◆ What to do
Copy each line containing the word "refine" from the records that follow, please.

______________________________

theorem newChallenge_good (s : State) : Good s (newChallenge s) := by
  obtain ⟨v, e⟩ := newChallenge_eq s
  rw [e]
  exact .jtag rfl rfl rfl rfl rfl rfl

theorem jtagLoad_good (s : State) (c : Nat) : Good s (jtagLoad s c) := .jtag rfl rfl rfl rfl rfl rfl

theorem debugResult_good (s : State) (n : Nat) (e d : Bool) : Good s (debugResult s n e d) := .jtag rfl rfl rfl rfl rfl rfl

theorem acceptExchange_good (s : State) (q h : Nat) (th : Int) : Good s (acceptExchange s q h th) := by
  unfold acceptExchange
  dsimp only
  split <;> (refine Good.trans ?_ (.regBump ..); exact .zenith rfl rfl rfl rfl rfl rfl)

theorem rejectExchange_good (s : State) : Good s (rejectExchange s) := by
  refine Good.trans ?_ (.regBump ..)
  exact .zenith rfl rfl rfl rfl rfl rfl

theorem configure_good (s : State) : Good s (configure s) := by
  unfold configure
  dsimp only
  refine Good.trans (Good.trans ?_ (.regPut ..)) (.regPut ..)
  split <;> exact .zenith rfl rfl rfl rfl rfl rfl

theorem putBurst_good (s : State) (n : Nat) (b : Bytes) : Good s (putBurst s n b) :=
  ⟨rfl, fun i => { time := i.time, set := i.set, memo := i.memo, failures := i.failures, scope := i.scope,
                   cells := writes_keeps_wf _ _ _ i.cells }⟩

theorem cells_reset_good {s t : State} (h1 : t.pending = s.pending) (h2 : t.memo = s.memo) (h3 : t.zenith = s.zenith)
    (h4 : t.jtag = s.jtag) (h5 : t.dram.cells = []) : Good s t :=
  ⟨h1, fun i =>
    { time := by rw [h3]; exact i.time, set := by rw [h3]; exact i.set, memo := by rw [h2]; exact i.memo,
      failures := by rw [h4]; exact i.failures, scope := by rw [h4]; exact i.scope, cells := by rw [h5]; rfl }⟩

theorem resetRegs_good (s : State) (keep : Nat → Bool) : Good s (resetRegs s keep) := .of_keeps (resetRegs_keeps s keep)

theorem warmState_good (s : State) : Good s (warmState s) := by
  refine Good.trans (t := _) ?_ (resetRegs_good _ _)
  exact ⟨rfl, fun i => { time := i.time, set := (fun _ h => by cases h), memo := Nat.zero_le _, failures := i.failures,
                         scope := Nat.zero_le _, cells := rfl }⟩

theorem powerOnState_good (s : State) : Good s (powerOnState s) :=
  ⟨rfl, fun _ => { time := ⟨Nat.zero_lt_succ _, Nat.zero_lt_succ _⟩, set := (fun _ h => by cases h), memo := Nat.zero_le _,
                   failures := Nat.zero_le _,
                   scope := Nat.zero_le _, cells := rfl }⟩

theorem stepClock_good (s : State) : Good s (stepClock s) := by
  unfold stepClock
  refine .foldl (t := { s with zenith := { s.zenith with stepped := true } }) ?_ _ (fun u d => ?_)
  · exact .zenith rfl rfl rfl rfl rfl rfl
  exact .ite (fun _ => .of_keeps (endUnsynced_keeps ..)) (fun _ => .refl u)

end Sys2Proof.Machine
end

______________________________

◆ Solution
  split <;> (refine Good.trans ?_ (.regBump ..); exact .zenith rfl rfl rfl rfl rfl rfl)
  refine Good.trans ?_ (.regBump ..)
  refine Good.trans (Good.trans ?_ (.regPut ..)) (.regPut ..)
  refine Good.trans (t := _) ?_ (resetRegs_good _ _)
  refine .foldl (t := { s with zenith := { s.zenith with stepped := true } }) ?_ _ (fun u d => ?_)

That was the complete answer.